> **TASK TO CARRY OUT**
If a line in the entries below contains "hasArea", copy it.
━━━━━ GIVEN RECORDS ━━━━━
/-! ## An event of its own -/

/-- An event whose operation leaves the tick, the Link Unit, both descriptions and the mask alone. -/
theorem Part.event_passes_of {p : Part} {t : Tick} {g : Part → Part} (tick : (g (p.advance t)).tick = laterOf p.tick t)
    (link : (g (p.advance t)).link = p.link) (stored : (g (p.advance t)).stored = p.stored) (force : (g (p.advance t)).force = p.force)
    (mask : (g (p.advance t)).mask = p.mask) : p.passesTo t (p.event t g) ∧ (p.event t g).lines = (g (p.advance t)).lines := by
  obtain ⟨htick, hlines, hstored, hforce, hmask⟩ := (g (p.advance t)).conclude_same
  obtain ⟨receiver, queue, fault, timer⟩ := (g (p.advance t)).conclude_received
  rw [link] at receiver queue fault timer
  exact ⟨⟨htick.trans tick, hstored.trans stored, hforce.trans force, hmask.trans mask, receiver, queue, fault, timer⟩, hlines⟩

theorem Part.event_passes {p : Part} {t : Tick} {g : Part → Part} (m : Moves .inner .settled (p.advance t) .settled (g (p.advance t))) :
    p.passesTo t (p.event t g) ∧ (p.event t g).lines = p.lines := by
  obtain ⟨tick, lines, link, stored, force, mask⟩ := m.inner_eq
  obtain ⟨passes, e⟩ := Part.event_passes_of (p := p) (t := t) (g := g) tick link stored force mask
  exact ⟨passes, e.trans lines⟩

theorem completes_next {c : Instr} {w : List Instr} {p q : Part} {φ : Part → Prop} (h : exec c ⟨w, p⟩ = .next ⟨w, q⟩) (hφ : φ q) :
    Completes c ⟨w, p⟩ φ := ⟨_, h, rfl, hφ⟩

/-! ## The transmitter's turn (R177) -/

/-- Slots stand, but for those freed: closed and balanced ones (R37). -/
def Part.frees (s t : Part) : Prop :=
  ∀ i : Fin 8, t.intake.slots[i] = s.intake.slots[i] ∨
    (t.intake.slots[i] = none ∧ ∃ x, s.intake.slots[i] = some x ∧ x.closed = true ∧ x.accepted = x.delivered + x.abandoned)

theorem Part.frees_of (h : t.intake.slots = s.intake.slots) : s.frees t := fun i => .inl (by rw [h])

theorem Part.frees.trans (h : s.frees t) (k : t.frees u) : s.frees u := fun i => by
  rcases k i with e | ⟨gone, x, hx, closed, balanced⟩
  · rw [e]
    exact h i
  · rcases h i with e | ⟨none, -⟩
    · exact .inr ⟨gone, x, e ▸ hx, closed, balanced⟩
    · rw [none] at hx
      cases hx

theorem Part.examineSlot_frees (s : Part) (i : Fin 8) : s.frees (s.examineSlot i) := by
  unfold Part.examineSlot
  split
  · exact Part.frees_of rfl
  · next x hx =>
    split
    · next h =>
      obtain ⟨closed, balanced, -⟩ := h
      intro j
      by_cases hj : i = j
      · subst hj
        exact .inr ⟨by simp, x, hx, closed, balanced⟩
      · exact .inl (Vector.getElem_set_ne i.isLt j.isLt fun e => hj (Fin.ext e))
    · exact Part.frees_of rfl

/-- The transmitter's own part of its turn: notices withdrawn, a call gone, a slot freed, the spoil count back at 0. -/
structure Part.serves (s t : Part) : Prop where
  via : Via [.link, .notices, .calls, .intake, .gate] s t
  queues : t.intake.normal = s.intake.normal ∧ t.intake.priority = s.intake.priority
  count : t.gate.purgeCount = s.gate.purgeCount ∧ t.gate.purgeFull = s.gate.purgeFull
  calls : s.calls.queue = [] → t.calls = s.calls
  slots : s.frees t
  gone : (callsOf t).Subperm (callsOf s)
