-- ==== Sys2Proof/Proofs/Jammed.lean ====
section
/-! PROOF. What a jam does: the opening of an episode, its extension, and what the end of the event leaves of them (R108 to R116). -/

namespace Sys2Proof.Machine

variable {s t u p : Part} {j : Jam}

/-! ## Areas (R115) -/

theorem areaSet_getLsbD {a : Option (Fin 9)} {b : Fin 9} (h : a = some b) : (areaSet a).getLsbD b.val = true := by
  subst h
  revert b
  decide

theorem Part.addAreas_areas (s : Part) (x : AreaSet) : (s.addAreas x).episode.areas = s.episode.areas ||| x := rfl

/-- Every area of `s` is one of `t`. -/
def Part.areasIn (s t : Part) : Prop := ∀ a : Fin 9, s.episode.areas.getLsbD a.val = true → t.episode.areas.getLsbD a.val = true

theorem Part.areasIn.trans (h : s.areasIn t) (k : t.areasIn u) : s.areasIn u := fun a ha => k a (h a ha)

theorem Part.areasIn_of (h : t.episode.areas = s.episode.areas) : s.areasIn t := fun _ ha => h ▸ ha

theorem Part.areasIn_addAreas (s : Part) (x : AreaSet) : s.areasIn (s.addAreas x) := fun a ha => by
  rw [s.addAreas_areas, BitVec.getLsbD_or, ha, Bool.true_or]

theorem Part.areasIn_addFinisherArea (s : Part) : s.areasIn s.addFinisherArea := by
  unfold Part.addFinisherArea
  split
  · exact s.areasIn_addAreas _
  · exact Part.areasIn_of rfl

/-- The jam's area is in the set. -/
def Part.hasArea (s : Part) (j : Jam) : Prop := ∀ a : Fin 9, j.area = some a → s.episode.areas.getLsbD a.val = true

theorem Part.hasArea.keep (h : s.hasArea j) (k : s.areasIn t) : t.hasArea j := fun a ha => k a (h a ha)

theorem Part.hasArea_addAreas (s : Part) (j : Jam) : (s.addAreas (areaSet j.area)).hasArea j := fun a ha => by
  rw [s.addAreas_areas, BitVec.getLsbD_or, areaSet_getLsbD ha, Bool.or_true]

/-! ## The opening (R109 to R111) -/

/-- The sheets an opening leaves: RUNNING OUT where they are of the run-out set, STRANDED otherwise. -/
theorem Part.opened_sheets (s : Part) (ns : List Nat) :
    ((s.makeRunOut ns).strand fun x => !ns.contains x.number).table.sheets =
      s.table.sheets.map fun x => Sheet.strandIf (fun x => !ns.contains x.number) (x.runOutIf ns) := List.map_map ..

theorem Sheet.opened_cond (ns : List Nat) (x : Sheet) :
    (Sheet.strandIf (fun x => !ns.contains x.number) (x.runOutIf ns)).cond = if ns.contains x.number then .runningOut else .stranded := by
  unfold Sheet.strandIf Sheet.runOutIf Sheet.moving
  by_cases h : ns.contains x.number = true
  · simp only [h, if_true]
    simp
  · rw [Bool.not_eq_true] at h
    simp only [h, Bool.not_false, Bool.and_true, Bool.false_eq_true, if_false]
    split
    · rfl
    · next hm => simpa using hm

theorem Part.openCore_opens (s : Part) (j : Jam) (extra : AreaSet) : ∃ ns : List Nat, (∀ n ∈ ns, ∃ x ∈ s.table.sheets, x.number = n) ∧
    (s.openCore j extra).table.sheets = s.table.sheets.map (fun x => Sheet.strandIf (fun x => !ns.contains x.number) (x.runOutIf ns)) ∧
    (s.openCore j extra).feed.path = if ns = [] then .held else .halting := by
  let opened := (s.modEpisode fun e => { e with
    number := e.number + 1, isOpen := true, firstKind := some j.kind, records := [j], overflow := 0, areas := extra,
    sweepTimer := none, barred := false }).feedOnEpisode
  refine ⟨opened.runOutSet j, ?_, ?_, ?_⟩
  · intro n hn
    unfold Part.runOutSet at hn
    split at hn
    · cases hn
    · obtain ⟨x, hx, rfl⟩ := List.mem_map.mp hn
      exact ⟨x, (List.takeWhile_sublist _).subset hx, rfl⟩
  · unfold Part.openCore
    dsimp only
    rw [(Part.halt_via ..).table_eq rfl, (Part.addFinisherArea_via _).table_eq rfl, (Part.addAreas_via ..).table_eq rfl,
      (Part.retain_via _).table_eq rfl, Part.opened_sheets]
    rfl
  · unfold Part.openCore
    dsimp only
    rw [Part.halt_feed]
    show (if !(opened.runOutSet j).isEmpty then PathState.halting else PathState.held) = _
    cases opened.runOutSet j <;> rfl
━━━━━
━━━━━ GIVEN RECORDS ━━━━━
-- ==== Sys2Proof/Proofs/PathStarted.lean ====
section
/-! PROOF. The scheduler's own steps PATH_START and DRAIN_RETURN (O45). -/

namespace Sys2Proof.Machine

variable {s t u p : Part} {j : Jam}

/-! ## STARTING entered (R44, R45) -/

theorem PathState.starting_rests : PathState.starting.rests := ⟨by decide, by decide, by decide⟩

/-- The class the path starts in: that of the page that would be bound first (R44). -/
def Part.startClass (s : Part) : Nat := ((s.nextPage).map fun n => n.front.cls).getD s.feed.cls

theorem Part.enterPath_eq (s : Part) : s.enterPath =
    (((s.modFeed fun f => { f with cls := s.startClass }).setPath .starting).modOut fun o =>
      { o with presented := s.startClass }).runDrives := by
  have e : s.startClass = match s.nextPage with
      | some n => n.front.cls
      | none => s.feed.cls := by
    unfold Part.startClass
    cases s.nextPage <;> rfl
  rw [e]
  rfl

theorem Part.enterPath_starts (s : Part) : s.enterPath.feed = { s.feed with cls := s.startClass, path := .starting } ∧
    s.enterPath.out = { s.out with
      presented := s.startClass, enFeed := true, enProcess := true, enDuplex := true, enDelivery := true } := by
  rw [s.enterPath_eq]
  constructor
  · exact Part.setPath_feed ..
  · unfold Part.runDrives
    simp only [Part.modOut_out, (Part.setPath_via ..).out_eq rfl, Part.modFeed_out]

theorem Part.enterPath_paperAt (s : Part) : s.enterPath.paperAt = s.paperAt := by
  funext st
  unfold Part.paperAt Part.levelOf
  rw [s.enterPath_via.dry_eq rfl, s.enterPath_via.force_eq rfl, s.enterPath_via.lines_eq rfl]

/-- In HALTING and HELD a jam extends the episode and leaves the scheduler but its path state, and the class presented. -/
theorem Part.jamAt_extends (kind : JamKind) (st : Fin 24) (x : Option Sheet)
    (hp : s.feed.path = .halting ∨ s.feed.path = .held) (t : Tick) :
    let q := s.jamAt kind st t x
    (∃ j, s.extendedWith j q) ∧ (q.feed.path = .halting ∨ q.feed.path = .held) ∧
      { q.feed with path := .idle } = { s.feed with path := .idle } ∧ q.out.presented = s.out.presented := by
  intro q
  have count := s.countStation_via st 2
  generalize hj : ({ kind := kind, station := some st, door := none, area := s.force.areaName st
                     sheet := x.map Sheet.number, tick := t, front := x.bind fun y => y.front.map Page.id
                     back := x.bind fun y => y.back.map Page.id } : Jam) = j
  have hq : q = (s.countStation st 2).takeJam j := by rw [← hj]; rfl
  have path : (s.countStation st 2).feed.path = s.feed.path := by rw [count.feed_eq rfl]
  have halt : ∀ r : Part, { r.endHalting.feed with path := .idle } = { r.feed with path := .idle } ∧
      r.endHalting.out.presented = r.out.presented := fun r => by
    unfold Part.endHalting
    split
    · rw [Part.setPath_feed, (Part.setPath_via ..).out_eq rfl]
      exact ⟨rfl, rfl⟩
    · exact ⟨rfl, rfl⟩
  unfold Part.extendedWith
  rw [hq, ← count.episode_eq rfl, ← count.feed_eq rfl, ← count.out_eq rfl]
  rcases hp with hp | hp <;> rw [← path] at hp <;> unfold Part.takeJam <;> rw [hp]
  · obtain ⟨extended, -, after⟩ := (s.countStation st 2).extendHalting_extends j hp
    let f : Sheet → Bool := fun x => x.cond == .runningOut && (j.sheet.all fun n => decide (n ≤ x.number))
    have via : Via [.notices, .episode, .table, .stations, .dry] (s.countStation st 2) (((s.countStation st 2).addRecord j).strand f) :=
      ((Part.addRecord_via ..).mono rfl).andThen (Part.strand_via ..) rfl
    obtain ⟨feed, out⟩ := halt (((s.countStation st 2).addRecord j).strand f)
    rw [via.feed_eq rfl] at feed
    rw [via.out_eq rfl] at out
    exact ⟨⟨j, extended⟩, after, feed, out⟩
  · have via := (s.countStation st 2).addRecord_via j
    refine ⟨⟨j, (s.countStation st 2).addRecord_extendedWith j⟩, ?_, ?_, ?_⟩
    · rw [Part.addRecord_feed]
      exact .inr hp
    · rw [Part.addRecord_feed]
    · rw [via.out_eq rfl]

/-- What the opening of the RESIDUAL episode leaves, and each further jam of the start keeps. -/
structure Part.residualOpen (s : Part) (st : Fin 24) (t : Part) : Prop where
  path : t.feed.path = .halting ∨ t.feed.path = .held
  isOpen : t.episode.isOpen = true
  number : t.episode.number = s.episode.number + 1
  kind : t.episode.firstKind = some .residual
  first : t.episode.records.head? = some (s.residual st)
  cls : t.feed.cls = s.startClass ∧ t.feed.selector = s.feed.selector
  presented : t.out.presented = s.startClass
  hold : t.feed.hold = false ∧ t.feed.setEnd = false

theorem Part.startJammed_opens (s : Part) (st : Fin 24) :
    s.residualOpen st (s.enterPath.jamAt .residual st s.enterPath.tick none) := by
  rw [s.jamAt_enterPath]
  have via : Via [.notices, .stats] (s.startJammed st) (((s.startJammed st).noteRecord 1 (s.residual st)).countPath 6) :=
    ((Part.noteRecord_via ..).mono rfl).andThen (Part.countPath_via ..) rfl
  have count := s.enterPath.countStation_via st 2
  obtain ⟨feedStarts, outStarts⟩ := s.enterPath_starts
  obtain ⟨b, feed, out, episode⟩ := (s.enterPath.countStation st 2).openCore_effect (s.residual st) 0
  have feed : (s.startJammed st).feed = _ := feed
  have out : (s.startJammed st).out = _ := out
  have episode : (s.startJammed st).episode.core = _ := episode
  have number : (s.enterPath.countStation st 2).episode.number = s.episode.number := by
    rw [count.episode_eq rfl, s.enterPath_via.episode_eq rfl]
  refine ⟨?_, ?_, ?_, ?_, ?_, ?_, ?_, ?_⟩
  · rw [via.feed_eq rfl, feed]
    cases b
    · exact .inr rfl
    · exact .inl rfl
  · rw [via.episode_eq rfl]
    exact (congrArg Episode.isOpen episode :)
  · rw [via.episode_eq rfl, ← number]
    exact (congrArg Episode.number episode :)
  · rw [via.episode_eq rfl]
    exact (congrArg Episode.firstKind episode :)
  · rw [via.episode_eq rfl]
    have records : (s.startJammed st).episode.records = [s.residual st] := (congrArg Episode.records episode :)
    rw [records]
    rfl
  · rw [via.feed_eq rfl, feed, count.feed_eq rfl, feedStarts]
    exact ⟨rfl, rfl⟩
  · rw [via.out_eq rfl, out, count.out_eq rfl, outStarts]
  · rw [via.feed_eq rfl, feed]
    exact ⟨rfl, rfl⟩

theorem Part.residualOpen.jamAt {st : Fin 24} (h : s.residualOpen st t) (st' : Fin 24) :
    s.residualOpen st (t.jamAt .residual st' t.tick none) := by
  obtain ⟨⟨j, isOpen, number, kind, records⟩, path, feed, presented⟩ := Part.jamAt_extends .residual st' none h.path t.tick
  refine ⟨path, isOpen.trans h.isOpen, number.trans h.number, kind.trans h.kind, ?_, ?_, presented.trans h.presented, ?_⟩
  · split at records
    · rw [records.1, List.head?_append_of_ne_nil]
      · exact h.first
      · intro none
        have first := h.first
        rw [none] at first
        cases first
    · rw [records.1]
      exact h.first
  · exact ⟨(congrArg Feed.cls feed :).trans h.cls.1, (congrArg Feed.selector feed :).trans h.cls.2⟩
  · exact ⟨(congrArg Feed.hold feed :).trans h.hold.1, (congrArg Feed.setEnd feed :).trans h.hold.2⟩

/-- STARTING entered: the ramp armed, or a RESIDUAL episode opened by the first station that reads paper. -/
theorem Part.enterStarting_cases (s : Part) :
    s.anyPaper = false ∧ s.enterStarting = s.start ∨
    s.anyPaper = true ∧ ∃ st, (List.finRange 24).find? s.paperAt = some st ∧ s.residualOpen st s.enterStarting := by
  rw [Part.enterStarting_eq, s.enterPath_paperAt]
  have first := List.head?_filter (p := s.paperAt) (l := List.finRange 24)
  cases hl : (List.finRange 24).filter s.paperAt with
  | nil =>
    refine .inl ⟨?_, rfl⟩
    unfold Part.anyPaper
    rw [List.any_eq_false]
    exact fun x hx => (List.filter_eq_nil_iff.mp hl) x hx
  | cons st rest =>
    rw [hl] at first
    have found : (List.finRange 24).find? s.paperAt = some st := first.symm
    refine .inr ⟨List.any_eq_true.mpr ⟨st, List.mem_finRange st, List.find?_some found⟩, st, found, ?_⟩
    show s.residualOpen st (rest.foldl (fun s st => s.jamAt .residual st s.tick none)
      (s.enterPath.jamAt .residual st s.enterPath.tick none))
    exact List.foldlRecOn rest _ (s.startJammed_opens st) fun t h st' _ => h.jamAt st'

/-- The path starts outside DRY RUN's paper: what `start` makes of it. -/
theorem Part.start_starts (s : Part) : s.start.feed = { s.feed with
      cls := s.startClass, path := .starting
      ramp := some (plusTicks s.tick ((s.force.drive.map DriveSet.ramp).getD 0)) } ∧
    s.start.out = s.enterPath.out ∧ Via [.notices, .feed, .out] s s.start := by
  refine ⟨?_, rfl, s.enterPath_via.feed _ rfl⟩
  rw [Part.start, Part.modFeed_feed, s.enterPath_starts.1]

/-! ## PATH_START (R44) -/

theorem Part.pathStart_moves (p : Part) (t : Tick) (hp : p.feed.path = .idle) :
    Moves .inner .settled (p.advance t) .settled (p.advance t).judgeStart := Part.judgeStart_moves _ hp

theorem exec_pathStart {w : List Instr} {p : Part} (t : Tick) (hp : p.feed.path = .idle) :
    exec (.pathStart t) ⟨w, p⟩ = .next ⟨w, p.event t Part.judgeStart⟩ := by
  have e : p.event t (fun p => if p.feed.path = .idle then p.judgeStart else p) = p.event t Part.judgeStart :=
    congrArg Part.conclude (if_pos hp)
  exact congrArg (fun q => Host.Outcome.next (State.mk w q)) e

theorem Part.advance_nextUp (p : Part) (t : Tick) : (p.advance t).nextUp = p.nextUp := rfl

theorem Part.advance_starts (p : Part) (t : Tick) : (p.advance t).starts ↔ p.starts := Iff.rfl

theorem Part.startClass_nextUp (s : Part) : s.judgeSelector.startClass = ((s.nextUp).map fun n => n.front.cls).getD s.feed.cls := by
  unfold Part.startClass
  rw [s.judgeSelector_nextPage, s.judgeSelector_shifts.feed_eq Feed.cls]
━━━━━
> **ANSWER FOR THIS EXERCISE**
def Part.hasArea (s : Part) (j : Jam) : Prop := ∀ a : Fin 9, j.area = some a → s.episode.areas.getLsbD a.val = true
theorem Part.hasArea.keep (h : s.hasArea j) (k : s.areasIn t) : t.hasArea j := fun a ha => k a (h a ha)
theorem Part.hasArea_addAreas (s : Part) (j : Jam) : (s.addAreas (areaSet j.area)).hasArea j := fun a ha => by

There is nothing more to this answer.